# Exercise objective
Your task is to copy the stretch of lines in the records below that begins with the line containing "IN_SERVICE and OUT." and ends with the line containing "false → s.laneAlive n.val = false →", exactly as written, with nothing added.

----

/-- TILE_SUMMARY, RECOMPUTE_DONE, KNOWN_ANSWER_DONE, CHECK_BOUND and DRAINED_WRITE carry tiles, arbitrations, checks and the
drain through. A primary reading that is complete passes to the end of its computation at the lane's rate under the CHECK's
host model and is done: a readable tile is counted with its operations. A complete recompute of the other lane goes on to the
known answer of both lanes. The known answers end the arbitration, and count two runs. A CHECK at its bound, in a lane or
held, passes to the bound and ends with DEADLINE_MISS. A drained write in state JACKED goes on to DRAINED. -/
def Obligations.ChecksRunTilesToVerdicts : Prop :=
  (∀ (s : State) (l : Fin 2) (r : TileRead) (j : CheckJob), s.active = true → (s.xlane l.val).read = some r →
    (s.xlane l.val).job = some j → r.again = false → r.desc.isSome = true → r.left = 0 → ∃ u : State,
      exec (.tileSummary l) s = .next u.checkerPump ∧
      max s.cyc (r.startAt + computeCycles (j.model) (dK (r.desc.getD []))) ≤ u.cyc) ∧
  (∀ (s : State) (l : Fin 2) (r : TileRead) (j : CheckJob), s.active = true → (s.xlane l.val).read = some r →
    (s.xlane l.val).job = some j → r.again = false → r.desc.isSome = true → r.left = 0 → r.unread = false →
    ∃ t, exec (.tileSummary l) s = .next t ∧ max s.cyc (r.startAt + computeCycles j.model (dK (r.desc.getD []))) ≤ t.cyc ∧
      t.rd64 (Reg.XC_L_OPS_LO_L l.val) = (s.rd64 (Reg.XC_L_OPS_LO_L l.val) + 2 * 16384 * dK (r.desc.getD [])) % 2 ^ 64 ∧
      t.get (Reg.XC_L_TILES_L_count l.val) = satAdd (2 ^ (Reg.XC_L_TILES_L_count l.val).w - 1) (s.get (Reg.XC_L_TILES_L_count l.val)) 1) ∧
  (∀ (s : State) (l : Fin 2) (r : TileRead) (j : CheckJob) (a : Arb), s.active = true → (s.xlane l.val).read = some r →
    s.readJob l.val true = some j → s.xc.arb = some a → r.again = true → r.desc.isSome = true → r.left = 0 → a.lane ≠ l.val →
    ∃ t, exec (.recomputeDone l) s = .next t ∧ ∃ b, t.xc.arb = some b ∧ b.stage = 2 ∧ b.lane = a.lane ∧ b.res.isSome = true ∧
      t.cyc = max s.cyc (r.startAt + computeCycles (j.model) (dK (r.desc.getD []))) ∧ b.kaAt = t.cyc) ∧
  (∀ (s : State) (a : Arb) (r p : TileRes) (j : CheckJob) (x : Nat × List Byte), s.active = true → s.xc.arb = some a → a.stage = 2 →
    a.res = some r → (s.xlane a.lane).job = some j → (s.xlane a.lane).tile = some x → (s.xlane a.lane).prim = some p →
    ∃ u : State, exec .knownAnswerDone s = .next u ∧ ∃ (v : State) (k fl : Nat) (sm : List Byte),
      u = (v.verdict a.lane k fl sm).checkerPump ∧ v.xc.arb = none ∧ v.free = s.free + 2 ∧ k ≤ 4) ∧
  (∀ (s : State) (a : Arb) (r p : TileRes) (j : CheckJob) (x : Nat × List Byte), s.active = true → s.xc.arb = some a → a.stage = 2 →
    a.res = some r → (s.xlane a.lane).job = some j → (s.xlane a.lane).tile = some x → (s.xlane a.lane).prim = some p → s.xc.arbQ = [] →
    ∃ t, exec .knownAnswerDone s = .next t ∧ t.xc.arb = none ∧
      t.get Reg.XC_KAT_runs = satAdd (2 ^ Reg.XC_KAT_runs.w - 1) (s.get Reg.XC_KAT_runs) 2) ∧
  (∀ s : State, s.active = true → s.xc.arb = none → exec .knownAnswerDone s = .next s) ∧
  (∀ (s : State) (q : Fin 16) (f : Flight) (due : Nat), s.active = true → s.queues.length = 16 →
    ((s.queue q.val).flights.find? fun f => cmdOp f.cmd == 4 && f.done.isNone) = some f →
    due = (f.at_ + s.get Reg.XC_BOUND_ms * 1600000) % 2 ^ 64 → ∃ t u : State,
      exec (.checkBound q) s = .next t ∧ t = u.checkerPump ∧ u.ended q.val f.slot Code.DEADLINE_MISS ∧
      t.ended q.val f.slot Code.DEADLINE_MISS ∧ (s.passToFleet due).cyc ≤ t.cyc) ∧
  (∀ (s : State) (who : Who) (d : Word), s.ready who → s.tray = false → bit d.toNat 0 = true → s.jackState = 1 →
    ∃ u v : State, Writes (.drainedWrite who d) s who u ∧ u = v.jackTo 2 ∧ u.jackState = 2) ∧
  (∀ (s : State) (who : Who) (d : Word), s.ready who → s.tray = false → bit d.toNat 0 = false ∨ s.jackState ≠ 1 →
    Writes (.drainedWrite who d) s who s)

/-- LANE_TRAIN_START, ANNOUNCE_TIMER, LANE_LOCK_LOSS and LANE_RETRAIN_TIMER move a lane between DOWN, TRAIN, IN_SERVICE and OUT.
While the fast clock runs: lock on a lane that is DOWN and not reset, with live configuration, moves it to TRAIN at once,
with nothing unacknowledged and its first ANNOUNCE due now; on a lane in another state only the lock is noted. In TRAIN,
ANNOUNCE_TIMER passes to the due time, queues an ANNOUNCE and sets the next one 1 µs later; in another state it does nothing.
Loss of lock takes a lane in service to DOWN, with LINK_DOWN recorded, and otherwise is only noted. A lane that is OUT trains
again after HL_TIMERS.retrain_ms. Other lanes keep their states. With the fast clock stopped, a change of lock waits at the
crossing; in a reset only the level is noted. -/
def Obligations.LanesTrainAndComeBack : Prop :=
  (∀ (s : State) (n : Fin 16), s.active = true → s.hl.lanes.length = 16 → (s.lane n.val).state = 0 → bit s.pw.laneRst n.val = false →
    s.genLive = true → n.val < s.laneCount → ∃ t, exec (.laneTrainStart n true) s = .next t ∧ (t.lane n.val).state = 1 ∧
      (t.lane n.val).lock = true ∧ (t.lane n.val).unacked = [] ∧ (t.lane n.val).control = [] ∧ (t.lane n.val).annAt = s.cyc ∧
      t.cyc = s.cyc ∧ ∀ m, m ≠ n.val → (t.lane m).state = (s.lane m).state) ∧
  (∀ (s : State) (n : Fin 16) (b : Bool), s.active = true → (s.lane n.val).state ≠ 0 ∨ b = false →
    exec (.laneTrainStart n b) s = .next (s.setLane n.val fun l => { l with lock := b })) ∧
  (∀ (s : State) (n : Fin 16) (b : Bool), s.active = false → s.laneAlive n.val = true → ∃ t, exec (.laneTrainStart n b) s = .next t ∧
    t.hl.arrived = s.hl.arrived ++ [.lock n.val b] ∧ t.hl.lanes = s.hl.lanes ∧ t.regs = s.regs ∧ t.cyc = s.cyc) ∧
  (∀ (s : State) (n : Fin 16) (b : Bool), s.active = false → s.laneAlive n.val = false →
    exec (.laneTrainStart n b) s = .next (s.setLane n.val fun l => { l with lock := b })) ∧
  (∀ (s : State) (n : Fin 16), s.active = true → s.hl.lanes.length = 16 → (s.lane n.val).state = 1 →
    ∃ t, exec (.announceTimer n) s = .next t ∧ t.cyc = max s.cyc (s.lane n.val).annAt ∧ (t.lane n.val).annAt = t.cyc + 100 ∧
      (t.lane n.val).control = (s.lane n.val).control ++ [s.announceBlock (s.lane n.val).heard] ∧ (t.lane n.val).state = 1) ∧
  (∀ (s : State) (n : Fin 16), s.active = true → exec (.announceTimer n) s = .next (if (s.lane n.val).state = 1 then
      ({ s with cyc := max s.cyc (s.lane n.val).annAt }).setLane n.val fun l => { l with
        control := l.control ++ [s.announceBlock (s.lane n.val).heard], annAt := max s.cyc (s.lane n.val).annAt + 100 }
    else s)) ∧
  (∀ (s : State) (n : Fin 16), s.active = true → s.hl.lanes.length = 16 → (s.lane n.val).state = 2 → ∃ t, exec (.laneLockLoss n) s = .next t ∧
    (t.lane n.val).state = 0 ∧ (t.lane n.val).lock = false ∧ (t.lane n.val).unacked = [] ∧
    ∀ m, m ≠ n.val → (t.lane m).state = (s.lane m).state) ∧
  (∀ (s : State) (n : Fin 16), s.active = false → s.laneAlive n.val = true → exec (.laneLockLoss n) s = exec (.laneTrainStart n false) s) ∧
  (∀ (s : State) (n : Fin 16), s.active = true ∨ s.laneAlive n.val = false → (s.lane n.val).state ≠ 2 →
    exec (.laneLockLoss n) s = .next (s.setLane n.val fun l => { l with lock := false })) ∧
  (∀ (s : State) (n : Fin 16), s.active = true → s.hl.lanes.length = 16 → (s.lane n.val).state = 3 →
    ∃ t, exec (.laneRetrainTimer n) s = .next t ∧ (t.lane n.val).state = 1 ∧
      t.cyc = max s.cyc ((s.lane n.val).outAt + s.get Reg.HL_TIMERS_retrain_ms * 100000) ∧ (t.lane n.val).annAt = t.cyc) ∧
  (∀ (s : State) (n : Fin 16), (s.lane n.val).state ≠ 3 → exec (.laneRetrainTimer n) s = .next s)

----

# Completed exercise
/-- LANE_TRAIN_START, ANNOUNCE_TIMER, LANE_LOCK_LOSS and LANE_RETRAIN_TIMER move a lane between DOWN, TRAIN, IN_SERVICE and OUT.
While the fast clock runs: lock on a lane that is DOWN and not reset, with live configuration, moves it to TRAIN at once,
with nothing unacknowledged and its first ANNOUNCE due now; on a lane in another state only the lock is noted. In TRAIN,
ANNOUNCE_TIMER passes to the due time, queues an ANNOUNCE and sets the next one 1 µs later; in another state it does nothing.
Loss of lock takes a lane in service to DOWN, with LINK_DOWN recorded, and otherwise is only noted. A lane that is OUT trains
again after HL_TIMERS.retrain_ms. Other lanes keep their states. With the fast clock stopped, a change of lock waits at the
crossing; in a reset only the level is noted. -/
def Obligations.LanesTrainAndComeBack : Prop :=
  (∀ (s : State) (n : Fin 16), s.active = true → s.hl.lanes.length = 16 → (s.lane n.val).state = 0 → bit s.pw.laneRst n.val = false →
    s.genLive = true → n.val < s.laneCount → ∃ t, exec (.laneTrainStart n true) s = .next t ∧ (t.lane n.val).state = 1 ∧
      (t.lane n.val).lock = true ∧ (t.lane n.val).unacked = [] ∧ (t.lane n.val).control = [] ∧ (t.lane n.val).annAt = s.cyc ∧
      t.cyc = s.cyc ∧ ∀ m, m ≠ n.val → (t.lane m).state = (s.lane m).state) ∧
  (∀ (s : State) (n : Fin 16) (b : Bool), s.active = true → (s.lane n.val).state ≠ 0 ∨ b = false →
    exec (.laneTrainStart n b) s = .next (s.setLane n.val fun l => { l with lock := b })) ∧
  (∀ (s : State) (n : Fin 16) (b : Bool), s.active = false → s.laneAlive n.val = true → ∃ t, exec (.laneTrainStart n b) s = .next t ∧
    t.hl.arrived = s.hl.arrived ++ [.lock n.val b] ∧ t.hl.lanes = s.hl.lanes ∧ t.regs = s.regs ∧ t.cyc = s.cyc) ∧
  (∀ (s : State) (n : Fin 16) (b : Bool), s.active = false → s.laneAlive n.val = false →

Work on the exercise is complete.